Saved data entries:
========

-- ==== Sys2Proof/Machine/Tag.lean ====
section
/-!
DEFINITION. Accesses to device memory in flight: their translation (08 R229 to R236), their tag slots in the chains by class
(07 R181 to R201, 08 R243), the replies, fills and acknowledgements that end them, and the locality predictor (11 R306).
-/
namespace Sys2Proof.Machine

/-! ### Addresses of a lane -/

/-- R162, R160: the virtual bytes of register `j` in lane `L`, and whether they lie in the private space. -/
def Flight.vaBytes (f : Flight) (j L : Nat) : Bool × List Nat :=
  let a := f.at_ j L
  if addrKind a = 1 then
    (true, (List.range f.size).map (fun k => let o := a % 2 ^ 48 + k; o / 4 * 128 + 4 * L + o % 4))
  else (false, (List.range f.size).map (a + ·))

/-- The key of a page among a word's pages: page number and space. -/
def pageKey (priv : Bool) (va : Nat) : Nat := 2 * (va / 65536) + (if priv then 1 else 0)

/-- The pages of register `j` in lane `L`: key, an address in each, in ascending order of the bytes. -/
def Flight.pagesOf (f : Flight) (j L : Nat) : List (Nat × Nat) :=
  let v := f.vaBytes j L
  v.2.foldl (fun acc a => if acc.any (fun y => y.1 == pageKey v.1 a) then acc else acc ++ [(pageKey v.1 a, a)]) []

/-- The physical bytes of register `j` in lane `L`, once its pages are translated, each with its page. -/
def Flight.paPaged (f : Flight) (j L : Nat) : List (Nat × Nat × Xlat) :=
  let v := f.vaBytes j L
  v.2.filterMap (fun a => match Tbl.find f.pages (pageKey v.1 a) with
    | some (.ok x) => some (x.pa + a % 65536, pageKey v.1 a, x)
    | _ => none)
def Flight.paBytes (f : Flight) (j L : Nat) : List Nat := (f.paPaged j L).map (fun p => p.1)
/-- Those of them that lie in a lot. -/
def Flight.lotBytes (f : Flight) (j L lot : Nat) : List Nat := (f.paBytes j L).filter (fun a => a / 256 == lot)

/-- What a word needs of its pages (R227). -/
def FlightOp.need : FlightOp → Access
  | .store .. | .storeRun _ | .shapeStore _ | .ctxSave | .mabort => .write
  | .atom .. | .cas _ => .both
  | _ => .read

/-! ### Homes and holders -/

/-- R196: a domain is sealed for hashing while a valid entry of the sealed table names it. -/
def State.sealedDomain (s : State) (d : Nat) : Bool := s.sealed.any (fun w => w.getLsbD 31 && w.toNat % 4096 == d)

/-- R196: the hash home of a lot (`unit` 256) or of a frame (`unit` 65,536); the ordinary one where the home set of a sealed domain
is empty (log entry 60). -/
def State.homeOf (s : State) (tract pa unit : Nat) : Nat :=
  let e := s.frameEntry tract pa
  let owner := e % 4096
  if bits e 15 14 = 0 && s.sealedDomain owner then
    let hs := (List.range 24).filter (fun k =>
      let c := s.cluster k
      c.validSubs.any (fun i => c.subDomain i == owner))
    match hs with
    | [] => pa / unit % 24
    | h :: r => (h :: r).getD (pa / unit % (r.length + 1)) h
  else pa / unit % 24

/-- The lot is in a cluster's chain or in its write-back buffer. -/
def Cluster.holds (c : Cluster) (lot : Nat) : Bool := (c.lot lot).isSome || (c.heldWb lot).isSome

========

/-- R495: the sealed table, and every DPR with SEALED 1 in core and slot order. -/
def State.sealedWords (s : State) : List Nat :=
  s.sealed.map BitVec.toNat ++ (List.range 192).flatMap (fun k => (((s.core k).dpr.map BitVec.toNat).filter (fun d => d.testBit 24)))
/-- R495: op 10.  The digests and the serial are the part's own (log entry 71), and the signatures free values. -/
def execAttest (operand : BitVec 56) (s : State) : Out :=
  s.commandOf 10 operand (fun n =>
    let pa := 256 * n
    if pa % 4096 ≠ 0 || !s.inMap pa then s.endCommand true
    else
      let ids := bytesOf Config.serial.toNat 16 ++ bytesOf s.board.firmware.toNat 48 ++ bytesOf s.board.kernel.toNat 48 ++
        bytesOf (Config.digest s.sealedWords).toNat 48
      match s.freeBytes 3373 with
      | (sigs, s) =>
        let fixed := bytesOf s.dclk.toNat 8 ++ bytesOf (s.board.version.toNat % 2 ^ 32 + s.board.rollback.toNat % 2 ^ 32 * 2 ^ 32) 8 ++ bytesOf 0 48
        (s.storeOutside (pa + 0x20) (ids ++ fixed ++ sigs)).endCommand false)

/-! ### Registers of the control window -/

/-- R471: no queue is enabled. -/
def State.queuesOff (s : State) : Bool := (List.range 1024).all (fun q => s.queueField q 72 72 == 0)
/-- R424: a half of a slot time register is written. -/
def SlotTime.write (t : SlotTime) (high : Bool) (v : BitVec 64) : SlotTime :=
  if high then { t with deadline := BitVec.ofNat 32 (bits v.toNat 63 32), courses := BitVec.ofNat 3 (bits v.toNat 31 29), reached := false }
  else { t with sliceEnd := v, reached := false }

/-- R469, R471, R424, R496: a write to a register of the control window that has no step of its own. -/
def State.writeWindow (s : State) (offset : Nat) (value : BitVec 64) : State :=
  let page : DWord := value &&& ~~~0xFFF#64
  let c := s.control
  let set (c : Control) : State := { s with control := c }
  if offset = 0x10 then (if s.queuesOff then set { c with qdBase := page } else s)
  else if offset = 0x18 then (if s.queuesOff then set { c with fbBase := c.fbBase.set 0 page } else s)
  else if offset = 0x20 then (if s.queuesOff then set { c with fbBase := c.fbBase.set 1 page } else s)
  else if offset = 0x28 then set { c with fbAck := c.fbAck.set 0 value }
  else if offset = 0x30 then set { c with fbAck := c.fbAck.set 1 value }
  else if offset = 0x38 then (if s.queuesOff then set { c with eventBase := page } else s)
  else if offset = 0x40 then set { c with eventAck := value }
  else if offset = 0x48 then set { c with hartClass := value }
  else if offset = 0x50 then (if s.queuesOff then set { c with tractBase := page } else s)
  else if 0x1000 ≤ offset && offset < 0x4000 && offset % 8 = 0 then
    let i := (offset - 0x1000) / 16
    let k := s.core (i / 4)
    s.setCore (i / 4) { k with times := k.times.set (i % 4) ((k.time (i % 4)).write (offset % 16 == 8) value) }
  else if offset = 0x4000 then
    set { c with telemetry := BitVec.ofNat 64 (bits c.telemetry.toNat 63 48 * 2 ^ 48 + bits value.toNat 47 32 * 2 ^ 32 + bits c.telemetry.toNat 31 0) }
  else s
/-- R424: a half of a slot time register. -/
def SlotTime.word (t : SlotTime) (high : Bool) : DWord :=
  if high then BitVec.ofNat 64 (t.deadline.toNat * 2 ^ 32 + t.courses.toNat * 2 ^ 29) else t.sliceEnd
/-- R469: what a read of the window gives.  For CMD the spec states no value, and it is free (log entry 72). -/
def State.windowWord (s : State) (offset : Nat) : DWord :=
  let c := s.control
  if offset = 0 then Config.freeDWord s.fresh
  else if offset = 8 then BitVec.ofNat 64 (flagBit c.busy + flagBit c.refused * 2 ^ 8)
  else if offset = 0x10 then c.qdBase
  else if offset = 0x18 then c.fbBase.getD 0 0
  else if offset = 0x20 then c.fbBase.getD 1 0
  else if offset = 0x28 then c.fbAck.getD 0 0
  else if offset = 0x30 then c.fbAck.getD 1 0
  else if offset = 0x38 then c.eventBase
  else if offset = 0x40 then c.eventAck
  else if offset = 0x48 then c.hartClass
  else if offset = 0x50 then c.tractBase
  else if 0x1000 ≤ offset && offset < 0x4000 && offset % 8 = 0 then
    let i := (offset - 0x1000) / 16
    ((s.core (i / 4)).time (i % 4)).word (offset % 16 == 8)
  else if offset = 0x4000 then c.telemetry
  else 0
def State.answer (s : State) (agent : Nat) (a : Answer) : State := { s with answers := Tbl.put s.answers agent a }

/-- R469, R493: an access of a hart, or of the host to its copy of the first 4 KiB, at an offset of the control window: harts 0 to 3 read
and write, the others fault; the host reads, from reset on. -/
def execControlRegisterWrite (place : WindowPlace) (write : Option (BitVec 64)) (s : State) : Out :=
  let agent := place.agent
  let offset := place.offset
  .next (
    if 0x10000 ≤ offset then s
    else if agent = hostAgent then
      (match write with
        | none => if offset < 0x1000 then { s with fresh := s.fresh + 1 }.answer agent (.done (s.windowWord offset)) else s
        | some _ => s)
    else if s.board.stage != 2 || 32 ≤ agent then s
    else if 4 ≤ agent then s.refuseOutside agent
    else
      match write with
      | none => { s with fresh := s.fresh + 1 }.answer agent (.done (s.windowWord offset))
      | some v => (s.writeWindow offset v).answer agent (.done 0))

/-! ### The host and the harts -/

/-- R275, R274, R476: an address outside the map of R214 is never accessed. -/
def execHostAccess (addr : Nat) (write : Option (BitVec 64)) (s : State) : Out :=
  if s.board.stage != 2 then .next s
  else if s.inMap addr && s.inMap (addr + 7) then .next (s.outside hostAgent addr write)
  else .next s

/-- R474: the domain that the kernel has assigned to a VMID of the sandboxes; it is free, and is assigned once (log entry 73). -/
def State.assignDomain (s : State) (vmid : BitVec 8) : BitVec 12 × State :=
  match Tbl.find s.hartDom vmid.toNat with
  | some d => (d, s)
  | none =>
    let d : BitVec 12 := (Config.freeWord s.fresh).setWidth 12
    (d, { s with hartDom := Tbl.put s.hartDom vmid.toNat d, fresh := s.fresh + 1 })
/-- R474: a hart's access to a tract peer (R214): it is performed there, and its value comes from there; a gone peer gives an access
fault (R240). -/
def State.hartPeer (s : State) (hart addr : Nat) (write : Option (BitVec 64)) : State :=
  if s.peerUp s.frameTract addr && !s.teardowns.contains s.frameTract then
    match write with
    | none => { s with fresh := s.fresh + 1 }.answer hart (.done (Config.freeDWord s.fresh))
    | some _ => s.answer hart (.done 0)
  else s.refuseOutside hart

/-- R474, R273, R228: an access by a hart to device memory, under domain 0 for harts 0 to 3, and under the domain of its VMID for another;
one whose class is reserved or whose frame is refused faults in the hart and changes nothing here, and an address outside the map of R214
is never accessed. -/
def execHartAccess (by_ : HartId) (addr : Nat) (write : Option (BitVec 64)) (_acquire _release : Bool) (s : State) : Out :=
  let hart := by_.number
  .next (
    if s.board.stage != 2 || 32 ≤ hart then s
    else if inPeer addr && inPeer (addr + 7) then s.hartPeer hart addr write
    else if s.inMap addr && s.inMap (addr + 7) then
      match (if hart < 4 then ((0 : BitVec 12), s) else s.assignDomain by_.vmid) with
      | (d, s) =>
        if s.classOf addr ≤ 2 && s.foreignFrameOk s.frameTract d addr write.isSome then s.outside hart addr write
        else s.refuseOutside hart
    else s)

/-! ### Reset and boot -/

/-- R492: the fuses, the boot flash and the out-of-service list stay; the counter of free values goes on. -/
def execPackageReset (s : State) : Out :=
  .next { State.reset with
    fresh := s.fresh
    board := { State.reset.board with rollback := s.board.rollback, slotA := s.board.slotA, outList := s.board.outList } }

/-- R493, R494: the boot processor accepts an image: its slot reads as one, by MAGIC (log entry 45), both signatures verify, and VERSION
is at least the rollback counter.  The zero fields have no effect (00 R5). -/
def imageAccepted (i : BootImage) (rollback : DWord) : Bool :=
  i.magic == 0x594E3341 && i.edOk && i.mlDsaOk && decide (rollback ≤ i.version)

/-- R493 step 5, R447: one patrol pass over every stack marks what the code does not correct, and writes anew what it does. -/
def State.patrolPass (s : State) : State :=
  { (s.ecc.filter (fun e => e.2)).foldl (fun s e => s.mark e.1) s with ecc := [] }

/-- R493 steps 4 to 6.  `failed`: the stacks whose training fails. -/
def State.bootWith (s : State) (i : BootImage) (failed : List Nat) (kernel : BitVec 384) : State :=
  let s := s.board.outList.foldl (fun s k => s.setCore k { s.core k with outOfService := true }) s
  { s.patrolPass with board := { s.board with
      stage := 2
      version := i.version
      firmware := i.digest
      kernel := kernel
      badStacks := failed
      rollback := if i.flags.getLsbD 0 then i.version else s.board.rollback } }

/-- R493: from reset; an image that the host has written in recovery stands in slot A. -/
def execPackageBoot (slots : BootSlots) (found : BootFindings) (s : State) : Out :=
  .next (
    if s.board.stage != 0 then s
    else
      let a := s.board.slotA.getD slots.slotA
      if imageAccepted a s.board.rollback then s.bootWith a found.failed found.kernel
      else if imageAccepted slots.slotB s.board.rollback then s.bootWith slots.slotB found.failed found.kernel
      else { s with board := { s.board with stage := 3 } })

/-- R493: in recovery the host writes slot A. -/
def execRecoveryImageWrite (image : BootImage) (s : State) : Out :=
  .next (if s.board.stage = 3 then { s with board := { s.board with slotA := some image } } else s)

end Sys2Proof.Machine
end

========

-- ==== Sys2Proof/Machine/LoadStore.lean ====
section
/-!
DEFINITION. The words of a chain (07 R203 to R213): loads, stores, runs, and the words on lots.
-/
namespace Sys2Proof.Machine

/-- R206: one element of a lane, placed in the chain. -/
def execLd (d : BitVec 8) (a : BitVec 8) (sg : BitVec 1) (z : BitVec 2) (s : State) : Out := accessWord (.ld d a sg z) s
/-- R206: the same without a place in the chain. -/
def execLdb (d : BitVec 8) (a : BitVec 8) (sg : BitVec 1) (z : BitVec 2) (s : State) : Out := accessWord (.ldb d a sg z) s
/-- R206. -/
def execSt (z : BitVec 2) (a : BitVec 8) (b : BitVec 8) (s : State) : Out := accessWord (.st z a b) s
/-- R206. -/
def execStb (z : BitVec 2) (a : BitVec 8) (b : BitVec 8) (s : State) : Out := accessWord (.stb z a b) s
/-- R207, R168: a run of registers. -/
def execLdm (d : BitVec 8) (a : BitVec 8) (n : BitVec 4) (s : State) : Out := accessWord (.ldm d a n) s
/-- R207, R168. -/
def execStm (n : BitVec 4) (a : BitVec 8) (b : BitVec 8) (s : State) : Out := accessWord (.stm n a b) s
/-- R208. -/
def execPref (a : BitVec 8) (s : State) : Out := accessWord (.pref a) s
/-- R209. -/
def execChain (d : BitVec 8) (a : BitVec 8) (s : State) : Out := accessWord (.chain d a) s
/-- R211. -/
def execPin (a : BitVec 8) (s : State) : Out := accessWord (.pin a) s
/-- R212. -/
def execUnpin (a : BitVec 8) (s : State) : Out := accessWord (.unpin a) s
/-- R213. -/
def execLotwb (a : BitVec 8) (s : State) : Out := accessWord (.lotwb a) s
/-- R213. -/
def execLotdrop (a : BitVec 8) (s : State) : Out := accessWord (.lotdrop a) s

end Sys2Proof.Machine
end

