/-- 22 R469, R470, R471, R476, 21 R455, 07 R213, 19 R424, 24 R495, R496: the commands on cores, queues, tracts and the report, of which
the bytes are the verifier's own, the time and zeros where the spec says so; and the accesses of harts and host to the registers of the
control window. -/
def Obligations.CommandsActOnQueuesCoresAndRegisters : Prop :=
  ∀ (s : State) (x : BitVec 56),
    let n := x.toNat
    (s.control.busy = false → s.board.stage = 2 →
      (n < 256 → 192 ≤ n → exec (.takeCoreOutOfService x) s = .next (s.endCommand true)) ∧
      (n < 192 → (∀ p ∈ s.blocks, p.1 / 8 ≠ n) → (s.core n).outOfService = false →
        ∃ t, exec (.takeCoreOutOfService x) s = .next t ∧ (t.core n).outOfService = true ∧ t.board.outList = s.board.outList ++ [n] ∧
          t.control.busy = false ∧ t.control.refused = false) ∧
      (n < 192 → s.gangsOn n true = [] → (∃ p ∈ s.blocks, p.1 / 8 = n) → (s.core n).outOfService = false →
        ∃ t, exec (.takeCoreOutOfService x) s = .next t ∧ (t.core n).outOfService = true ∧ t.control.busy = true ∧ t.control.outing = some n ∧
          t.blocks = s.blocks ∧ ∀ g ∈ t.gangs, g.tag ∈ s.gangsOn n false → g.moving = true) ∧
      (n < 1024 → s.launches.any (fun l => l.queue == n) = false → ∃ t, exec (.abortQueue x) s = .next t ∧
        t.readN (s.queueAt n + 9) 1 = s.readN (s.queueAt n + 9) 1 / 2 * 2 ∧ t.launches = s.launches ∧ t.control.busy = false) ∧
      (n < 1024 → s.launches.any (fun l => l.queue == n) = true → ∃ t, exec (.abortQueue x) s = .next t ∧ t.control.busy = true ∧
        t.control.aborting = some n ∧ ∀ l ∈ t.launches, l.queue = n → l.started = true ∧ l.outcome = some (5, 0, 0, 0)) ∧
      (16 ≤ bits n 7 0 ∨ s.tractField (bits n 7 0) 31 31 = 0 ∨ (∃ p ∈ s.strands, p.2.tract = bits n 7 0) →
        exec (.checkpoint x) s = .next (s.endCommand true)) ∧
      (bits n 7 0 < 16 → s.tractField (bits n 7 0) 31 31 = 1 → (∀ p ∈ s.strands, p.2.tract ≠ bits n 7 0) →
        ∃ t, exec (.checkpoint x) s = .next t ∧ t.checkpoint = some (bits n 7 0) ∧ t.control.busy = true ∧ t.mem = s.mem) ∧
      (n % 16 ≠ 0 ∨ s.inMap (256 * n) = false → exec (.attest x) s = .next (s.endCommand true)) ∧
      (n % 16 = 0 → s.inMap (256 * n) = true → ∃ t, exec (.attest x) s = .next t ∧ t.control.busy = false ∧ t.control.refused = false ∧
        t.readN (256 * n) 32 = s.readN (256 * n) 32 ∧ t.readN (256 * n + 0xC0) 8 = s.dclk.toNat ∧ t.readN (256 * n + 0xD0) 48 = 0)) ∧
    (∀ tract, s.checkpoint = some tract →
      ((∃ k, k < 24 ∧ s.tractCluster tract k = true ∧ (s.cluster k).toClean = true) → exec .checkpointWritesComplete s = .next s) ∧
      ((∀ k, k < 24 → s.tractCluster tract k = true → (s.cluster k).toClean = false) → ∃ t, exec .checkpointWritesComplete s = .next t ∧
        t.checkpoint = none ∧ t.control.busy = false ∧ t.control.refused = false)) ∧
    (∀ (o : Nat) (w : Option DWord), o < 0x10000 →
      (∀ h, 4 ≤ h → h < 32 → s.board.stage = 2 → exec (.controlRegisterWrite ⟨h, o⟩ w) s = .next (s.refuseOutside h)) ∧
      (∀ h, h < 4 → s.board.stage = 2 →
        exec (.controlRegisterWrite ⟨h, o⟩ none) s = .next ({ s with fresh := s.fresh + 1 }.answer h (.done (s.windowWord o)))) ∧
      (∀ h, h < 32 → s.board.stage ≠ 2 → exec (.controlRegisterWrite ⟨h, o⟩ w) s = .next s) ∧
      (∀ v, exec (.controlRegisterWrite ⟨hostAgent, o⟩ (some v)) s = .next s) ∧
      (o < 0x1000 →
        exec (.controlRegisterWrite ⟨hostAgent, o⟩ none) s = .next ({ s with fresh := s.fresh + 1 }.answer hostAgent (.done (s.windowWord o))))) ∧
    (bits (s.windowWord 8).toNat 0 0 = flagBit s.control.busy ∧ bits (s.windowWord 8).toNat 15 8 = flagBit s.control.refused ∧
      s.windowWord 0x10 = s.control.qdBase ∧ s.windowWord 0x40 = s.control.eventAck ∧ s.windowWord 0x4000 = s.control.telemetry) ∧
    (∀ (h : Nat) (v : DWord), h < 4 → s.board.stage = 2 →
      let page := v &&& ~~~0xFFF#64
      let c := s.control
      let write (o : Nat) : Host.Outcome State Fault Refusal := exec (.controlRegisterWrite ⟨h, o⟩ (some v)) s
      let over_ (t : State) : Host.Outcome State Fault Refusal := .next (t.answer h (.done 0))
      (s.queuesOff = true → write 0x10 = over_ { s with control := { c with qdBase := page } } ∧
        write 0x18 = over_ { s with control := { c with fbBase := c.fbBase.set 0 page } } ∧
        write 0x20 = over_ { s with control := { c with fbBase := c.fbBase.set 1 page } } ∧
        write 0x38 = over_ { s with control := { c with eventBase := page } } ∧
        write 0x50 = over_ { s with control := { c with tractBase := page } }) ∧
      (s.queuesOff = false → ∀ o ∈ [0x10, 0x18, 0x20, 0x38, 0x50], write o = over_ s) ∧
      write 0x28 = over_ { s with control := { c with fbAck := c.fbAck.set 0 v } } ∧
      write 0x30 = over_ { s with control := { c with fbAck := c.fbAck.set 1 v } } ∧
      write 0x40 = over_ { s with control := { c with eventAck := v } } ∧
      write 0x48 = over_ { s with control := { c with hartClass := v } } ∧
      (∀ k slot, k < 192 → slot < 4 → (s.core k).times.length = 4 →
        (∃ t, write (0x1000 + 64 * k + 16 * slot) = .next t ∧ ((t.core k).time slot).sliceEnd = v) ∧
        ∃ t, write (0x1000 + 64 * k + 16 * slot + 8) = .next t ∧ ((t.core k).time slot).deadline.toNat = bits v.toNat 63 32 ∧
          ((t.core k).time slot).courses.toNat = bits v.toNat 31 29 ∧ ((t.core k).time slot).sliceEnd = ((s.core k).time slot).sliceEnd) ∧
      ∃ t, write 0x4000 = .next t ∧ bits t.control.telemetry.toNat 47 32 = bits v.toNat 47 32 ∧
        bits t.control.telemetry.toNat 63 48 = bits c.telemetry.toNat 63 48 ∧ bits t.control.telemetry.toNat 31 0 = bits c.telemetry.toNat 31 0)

========

Work to complete:
From the records above, give again exactly the lines running from the line with "-- ==== Sys2Proof/Machine/Tag.lean" to the line with "and space. -/", inclusive.

Completed exercise:
-- ==== Sys2Proof/Machine/Tag.lean ====
section
/-!
DEFINITION. Accesses to device memory in flight: their translation (08 R229 to R236), their tag slots in the chains by class
(07 R181 to R201, 08 R243), the replies, fills and acknowledgements that end them, and the locality predictor (11 R306).
-/
namespace Sys2Proof.Machine

/-! ### Addresses of a lane -/

/-- R162, R160: the virtual bytes of register `j` in lane `L`, and whether they lie in the private space. -/
def Flight.vaBytes (f : Flight) (j L : Nat) : Bool × List Nat :=
  let a := f.at_ j L
  if addrKind a = 1 then
    (true, (List.range f.size).map (fun k => let o := a % 2 ^ 48 + k; o / 4 * 128 + 4 * L + o % 4))
  else (false, (List.range f.size).map (a + ·))

/-- The key of a page among a word's pages: page number and space. -/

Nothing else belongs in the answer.